Saya coba menoleh kembali ke belakang sambil menunjukkan gestur tidak suka. Tapi orang yang di belakang itu seolah-olah tak mau melihat gestur ketidaksukaan saya.
Disertai perasaan cemas, jengkel, dan marah, saya pun memutuskan untuk keluar dari antrean. Kemudian saya duduk kembali di kursi  yang ada di sana.
Setelah duduk di kursi, saya bisa melihat dengan jelas siapa  orang yang batuk tadi. Seorang laki-laki muda. Saya kemudian tahu bahwa orang-orang yang mengantre di belakang saya itu adalah guru-guru sekolah dasar, temasuk orang yang batuk tadi.
Saya pun kemudian tahu bahwa orang yang  batuk tadi adalah seorang  guru honorer fresh graduate dari salah sebuah perguruan tinggi swasta lokal. Menurut informasi yang saya terima kemudian, orang yang batuk tadi mengajar mata pelajaran PJOK (pendidikan jasmani, olah  raga, dan kesehatan).
Saya merasa heran dan hanya geleng-geleng kepala. Saya tidak habis fikir, kok ada seorang guru olah raga seperti itu, sangat tidak taat protokol kesehatan. Padahal apa yang dia lakukan itu sangat membahayakan orang lain.
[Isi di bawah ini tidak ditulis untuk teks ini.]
-- ==== Sys2Proof/Laws/Detector.lean ====
section
/-! SUPPORT. The loops of the capacity detector as wholes (41_size_detector.md): what a comparison returns and reads,
and what GET_SIZE returns or that it never does. -/

namespace Sys2Proof.Machine

/-- The reads of `k` pairs from pair `i` on. -/
def pairReadsFrom (chip : Chip) (n i k : Nat) : List BusRead :=
  (List.range' i k).flatMap (fun j =>
    [⟨chip, false, false, BitVec.ofNat 16 j⟩, ⟨chip, false, false, BitVec.ofNat 16 (j + n)⟩])

theorem pairReads_eq (chip : Chip) (n k : Nat) : pairReads chip n k = pairReadsFrom chip n 0 k := by
  simp [pairReads, pairReadsFrom, List.range_eq_range']

theorem pairReadsFrom_succ (chip : Chip) (n i k : Nat) :
    pairReadsFrom chip n i (k + 1) =
      ⟨chip, false, false, BitVec.ofNat 16 i⟩ :: ⟨chip, false, false, BitVec.ofNat 16 (i + n)⟩
        :: pairReadsFrom chip n (i + 1) k := by
  simp [pairReadsFrom, List.range'_succ]

theorem addrOf_ofNat (i : Nat) : addrOf (BitVec.ofNat 17 i) = BitVec.ofNat 16 i := by
  apply BitVec.eq_of_toNat_eq
  simp [addrOf]

theorem pairAddr_ofNat (i n : Nat) : pairAddr (BitVec.ofNat 17 i) (BitVec.ofNat 17 n) = BitVec.ofNat 16 (i + n) := by
  rw [pairAddr, ← BitVec.ofNat_add, addrOf_ofNat]

theorem idx_succ {x : Size} {i : Nat} (h : x = BitVec.ofNat 17 i) : x + 1 = BitVec.ofNat 17 (i + 1) := by
  rw [h, BitVec.ofNat_add]; rfl

/-- The working registers that a comparison changes. -/
def Work.compared (w : Work) (idx : Size) (first : Byte) (r : BusRead) : Work :=
  ({ w with idx := idx, first := first }).latch r

/-- The two bytes of pair `j` are equal. -/
abbrev PairEqual (cart : List Host.Cell) (chip : Chip) (n j : Nat) : Prop :=
  plainByte cart chip j = plainByte cart chip (j + n)

/-- How many pairs a comparison reads from pair `i` on (R151): all of them, unless it stops early at the first unequal
one. -/
structure PairCount (early : Bool) (cart : List Host.Cell) (chip : Chip) (n i k : Nat) : Prop where
  all : (early = false ∨ ∀ j, i ≤ j → j < n → PairEqual cart chip n j) → i + k = n
  first : early = true → ∀ f, i ≤ f → f < n → ¬ PairEqual cart chip n f →
    (∀ j, i ≤ j → j < f → PairEqual cart chip n j) → i + k = f + 1

open Classical in
/-- The loop of COMPARE_BLOCK from pair `i` on (R150, R151). -/
theorem compareLoop_runs {chip : Chip} {n : Nat} (hn : n ≤ 65536) {rest : List Frame} :
    ∀ (m i : Nat) (seen : Bool) (s : State), Going s → s.ph = none → s.stack = .compareHead chip seen :: rest →
      s.work.bs = BitVec.ofNat 17 n → s.work.idx = BitVec.ofNat 17 i → i + m = n →
      ∃ x idx first r k,
        Runs s (pairReadsFrom chip n i k)
          (s.readsDone x (s.work.compared idx first r) rest
            (some (sizeOfBool (!seen && decide (∀ j, i ≤ j → j < n → PairEqual s.cart chip n j)))))
        ∧ PairCount s.params.compareEarlyExit s.cart chip n i k := by
  intro m
  induction m with
  | zero =>
    intro i seen s g hph hst hbs hidx him
    refine ⟨⟨s.lines.addr, s.tmr, s.byte, s.byteV⟩, s.work.idx, s.work.first, latchedRead s.work, 0, ?_, ?_⟩
    · refine .frame g.quiet g.busy hph hst (by simp) ?_
      have hlt : ¬ s.work.idx < s.work.bs := by rw [hbs, hidx, ← him]; simp
      have hall : ∀ j, i ≤ j → j < n → PairEqual s.cart chip n j := fun j _ _ => by omega
      have hdone : frameStep true (.compareHead chip seen) rest s =
          s.readsDone ⟨s.lines.addr, s.tmr, s.byte, s.byteV⟩
            (s.work.compared s.work.idx s.work.first (latchedRead s.work)) rest
            (some (sizeOfBool (!seen && decide (∀ j, i ≤ j → j < n → PairEqual s.cart chip n j)))) := by
        simp only [frameStep, compareHead, if_neg hlt, decide_eq_true hall, Bool.and_true, returnTo]
        conv => lhs; rw [g.eq_readsDone hph]
        rfl
      rw [hdone]
      exact .refl _
    · exact ⟨fun _ => by omega, fun _ f h1 h2 => by omega⟩
  | succ m ih =>
    intro i seen s g hph hst hbs hidx him
    have hlt : s.work.idx < s.work.bs := by
      rw [hbs, hidx, BitVec.lt_def]; simp only [BitVec.toNat_ofNat]; omega
    -- the two reads of pair `i`
    let r1 : BusRead := ⟨chip, false, false, BitVec.ofNat 16 i⟩
    let r2 : BusRead := ⟨chip, false, false, BitVec.ofNat 16 (i + n)⟩
    let s1 := s.readsDone (r1.effect s.cart) (s.work.latch r1) (.compareFirst chip seen :: rest)
      (some ((r1.byte s.cart).setWidth 17))
    let w2 : Work := { s.work.latch r1 with first := r1.byte s.cart }
    let s2 := s.readsDone (r2.effect s.cart) (w2.latch r2) (.compareSecond chip seen :: rest)
      (some ((r2.byte s.cart).setWidth 17))
    have run1 : Runs s [r1] s1 := by
      refine .frame g.quiet g.busy hph hst (by simp) ?_
      simp only [frameStep, compareHead, if_pos hlt]
      rw [hidx, addrOf_ofNat]
      exact startRead_runs g r1 _
    have g1 : Going s1 := g.readsDone _ _ _ _
    have run2 : Runs s1 [r2] s2 := by
      refine .frame g1.quiet g1.busy rfl rfl (by simp) ?_
      simp only [frameStep, compareFirst]
      have haddr : pairAddr s1.work.idx s1.work.bs = BitVec.ofNat 16 (i + n) := by
        rw [show s1.work.idx = BitVec.ofNat 17 i from hidx, show s1.work.bs = BitVec.ofNat 17 n from hbs, pairAddr_ofNat]
      rw [haddr]
      exact startRead_runs (s := s1.setWork w2) ⟨g1.busy, g1.driven, g1.lines, g1.quiet⟩ r2 _
    have run12 : Runs s [r1, r2] s2 := run1.trans run2
    have g2 : Going s2 := g.readsDone _ _ _ _
    have hb1 : s2.work.first = plainByte s.cart chip i := rfl
    have hb2 : s2.byte = plainByte s.cart chip (i + n) := rfl
    by_cases heq : PairEqual s.cart chip n i
    · -- equal pair: the loop goes on
      have hdiff : bytesDiffer s2.work.first s2.byte = false := by simp [bytesDiffer, hb1, hb2, heq]
      let s3 := compareNext chip seen rest s2
      have run3 : Runs s2 [] s3 := by
        refine .frame g2.quiet g2.busy rfl rfl (by simp) ?_
        simp only [frameStep, compareSecond, hdiff]
        exact .refl _
      have g3 : Going s3 := ⟨g2.busy, g2.driven, g2.lines, g2.quiet⟩
      obtain ⟨x, idx, first, r, k, hrun, hk⟩ := ih (i + 1) seen s3 g3 rfl rfl hbs
        (idx_succ hidx) (by omega)
      have hiff : (∀ j, i ≤ j → j < n → PairEqual s.cart chip n j) ↔
          ∀ j, i + 1 ≤ j → j < n → PairEqual s.cart chip n j := by
        refine ⟨fun h j h1 h2 => h j (by omega) h2, fun h j h1 h2 => ?_⟩
        rcases Nat.eq_or_lt_of_le h1 with rfl | h1
        · exact heq
        · exact h j h1 h2
      refine ⟨x, idx, first, r, k + 1, ?_, ?_⟩
      · rw [pairReadsFrom_succ]
        have := run12.trans (run3.trans hrun)
        simp only [hiff]
        exact this
      · refine ⟨fun h => ?_, fun he f h1 h2 h3 h4 => ?_⟩
        · have := hk.all (h.imp id (fun h j h1 h2 => h j (by omega) h2))
          omega
        · have hf : i + 1 ≤ f := by
            rcases Nat.eq_or_lt_of_le h1 with rfl | h1
            · exact absurd heq h3
            · exact h1
          have := hk.first he f hf h2 h3 (fun j h5 h6 => h4 j (by omega) h6)
          omega
    · -- unequal pair
      have hdiff : bytesDiffer s2.work.first s2.byte = true := by simp [bytesDiffer, hb1, hb2]; exact heq
      have hnot : ¬ ∀ j, i ≤ j → j < n → PairEqual s.cart chip n j := fun h => heq (h i (Nat.le_refl _) (by omega))
      cases hearly : s.params.compareEarlyExit with
      | true =>
        refine ⟨r2.effect s.cart, s.work.idx, r1.byte s.cart, r2, 1, ?_, ?_⟩
        · rw [pairReadsFrom_succ]
          have run3 : Runs s2 [] (returnTo rest (some (sizeOfBool false)) s2) := by
            refine .frame g2.quiet g2.busy rfl rfl (by simp) ?_
            have he : s2.params.compareEarlyExit = true := hearly
            simp only [frameStep, compareSecond, hdiff, he]
            exact .refl _
          have := run12.trans run3
          simp only [decide_eq_false hnot, Bool.and_false]
          exact this
        · refine ⟨fun h => ?_, fun _ f h1 h2 h3 h4 => ?_⟩
          · rcases h with h | h
            · cases h
            · exact absurd h hnot
          · rcases Nat.eq_or_lt_of_le h1 with rfl | h1
            · rfl
            · exact absurd (h4 i (Nat.le_refl _) h1) heq
      | false =>
        let s3 := compareNext chip true rest s2
        have run3 : Runs s2 [] s3 := by
          refine .frame g2.quiet g2.busy rfl rfl (by simp) ?_
          have he : s2.params.compareEarlyExit = false := hearly
          simp only [frameStep, compareSecond, hdiff, he]
          exact .refl _
        have g3 : Going s3 := ⟨g2.busy, g2.driven, g2.lines, g2.quiet⟩
        obtain ⟨x, idx, first, r, k, hrun, hk⟩ := ih (i + 1) true s3 g3 rfl rfl hbs
          (idx_succ hidx) (by omega)
        refine ⟨x, idx, first, r, k + 1, ?_, ?_⟩
        · rw [pairReadsFrom_succ]
          have := run12.trans (run3.trans hrun)
          simp only [decide_eq_false hnot, Bool.and_false]
          exact this
        · have he : s3.params.compareEarlyExit = false := hearly
          rw [he] at hk
          refine ⟨fun _ => ?_, fun h => by cases h⟩
          have := hk.all (.inl rfl)
          omega

open Classical in
/-- `compareBlock(chip, n)` as called by the pseudocode (R150): it returns whether the blocks are equal. -/
theorem startCompare_runs {chip : Chip} {n : Nat} (hn : n ≤ 65536) {rest : List Frame} {s : State} (g : Going s)
    (hph : s.ph = none) :
    ∃ x idx first r k,
      Runs (startCompare chip (BitVec.ofNat 17 n) rest s) (pairReads chip n k)
        (s.readsDone x (({ s.work with bs := BitVec.ofNat 17 n }).compared idx first r) rest
          (some (sizeOfBool (decide (BlocksEqual s.cart chip n)))))
      ∧ PairCount s.params.compareEarlyExit s.cart chip n 0 k := by
  obtain ⟨x, idx, first, r, k, hrun, hk⟩ :=
    compareLoop_runs (chip := chip) hn (rest := rest) n 0 false (startCompare chip (BitVec.ofNat 17 n) rest s)
      ⟨g.busy, g.driven, g.lines, g.quiet⟩ hph rfl rfl rfl (by omega)
  refine ⟨x, idx, first, r, k, ?_, hk⟩
  rw [pairReads_eq]
  have hiff : BlocksEqual s.cart chip n ↔ ∀ j, 0 ≤ j → j < n → PairEqual s.cart chip n j :=
    ⟨fun h j _ hj => h j hj, fun h j hj => h j (Nat.zero_le _) hj⟩
  simp only [hiff]
  exact hrun

/-! GET_SIZE. -/

/-- The working registers that GET_SIZE changes. -/
def Work.sized (w : Work) (sizeW : Size) (probe : BitVec 16) (bs idx : Size) (first : Byte) (r : BusRead) : Work :=
  ({ w with sizeW := sizeW, probe := probe, bs := bs }).compared idx first r

theorem sizeOfBool_eq_true {b : Bool} : (some (sizeOfBool b) = some (sizeOfBool true)) ↔ b = true := by
  cases b <;> simp [sizeOfBool]

theorem sizeOfProbe_pow {k : Nat} (hk : k ≤ 15) : sizeOfProbe (BitVec.ofNat 16 (2 ^ k)) = BitVec.ofNat 17 (2 ^ k) := by
  apply BitVec.eq_of_toNat_eq
  have : 2 ^ k ≤ 2 ^ 15 := Nat.pow_le_pow_right (by omega) hk
  simp only [sizeOfProbe, BitVec.toNat_setWidth, BitVec.toNat_ofNat]
  rw [Nat.mod_eq_of_lt (by omega : 2 ^ k < 2 ^ 16)]

theorem halve_pow {k : Nat} (hk : k + 1 ≤ 15) :
    (if 1#16 < BitVec.ofNat 16 (2 ^ (k + 1)) then halve (BitVec.ofNat 16 (2 ^ (k + 1))) else BitVec.ofNat 16 (2 ^ (k + 1)))
      = BitVec.ofNat 16 (2 ^ k) := by
  have h1 : 2 ^ (k + 1) ≤ 2 ^ 15 := Nat.pow_le_pow_right (by omega) hk
  have h2 : 2 ^ (k + 1) = 2 * 2 ^ k := by rw [Nat.pow_succ]; omega
  have h3 : 0 < 2 ^ k := Nat.pow_pos (by omega)
  have hmod : 2 ^ (k + 1) % 2 ^ 16 = 2 ^ (k + 1) := Nat.mod_eq_of_lt (by omega)
  have hlt : 1#16 < BitVec.ofNat 16 (2 ^ (k + 1)) := by
    rw [BitVec.lt_def]; simp only [BitVec.toNat_ofNat]; omega
  rw [if_pos hlt]
  apply BitVec.eq_of_toNat_eq
  simp only [halve, BitVec.toNat_ushiftRight, BitVec.toNat_ofNat, Nat.shiftRight_eq_div_pow, hmod]
  omega

/-- GET_SIZE stands at its label `loop` with probe `2 ^ k`, nothing else pending. -/
structure AtSizeLoop (chip : Chip) (k : Nat) (rest : List Frame) (s : State) : Prop where
  going : Going s
  ph : s.ph = none
  stack : s.stack = .sizeLoop chip :: rest
  probe : s.work.probe = BitVec.ofNat 16 (2 ^ k)

/-- The state after the comparison at probe `2 ^ k` succeeded: the probe is recorded, and halved unless it is 1. -/
def recorded (chip : Chip) (k : Nat) (rest : List Frame) (s : State) (x : ReadEffect) (idx : Size) (first : Byte)
    (r : BusRead) : State :=
  s.readsDone x (s.work.sized (BitVec.ofNat 17 (2 ^ k)) (BitVec.ofNat 16 (2 ^ (k - 1))) (BitVec.ofNat 17 (2 ^ k)) idx
    first r) (.sizeLoop chip :: rest) (some (sizeOfBool true))

theorem recorded_at {chip : Chip} {k : Nat} {rest : List Frame} {s : State} (h : AtSizeLoop chip k rest s)
    (x : ReadEffect) (idx : Size) (first : Byte) (r : BusRead) :
    AtSizeLoop chip (k - 1) rest (recorded chip k rest s x idx first r) :=
  ⟨h.going.readsDone _ _ _ _, rfl, rfl, rfl⟩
Sebagai seorang guru, batuk "di atas kepala" orang lain juga merupakan perilaku yang sangat tidak beretika dan tidak terpuji. Perilaku yang tidak patut dicontoh oleh siapa pun.
Apa yang saya sampaikan tersebut  bukan bermaksud untuk mendiskreditkan seorang guru. Saya hanya ingin memberikan sebuah gambaran, bahwa tidak semua orang mampu memiliki sikap waspada terhadap bahaya virus corona. Jangankan orang biasa, orang yang berpendidikan pun ternyata seperti itu. Menyedihkan.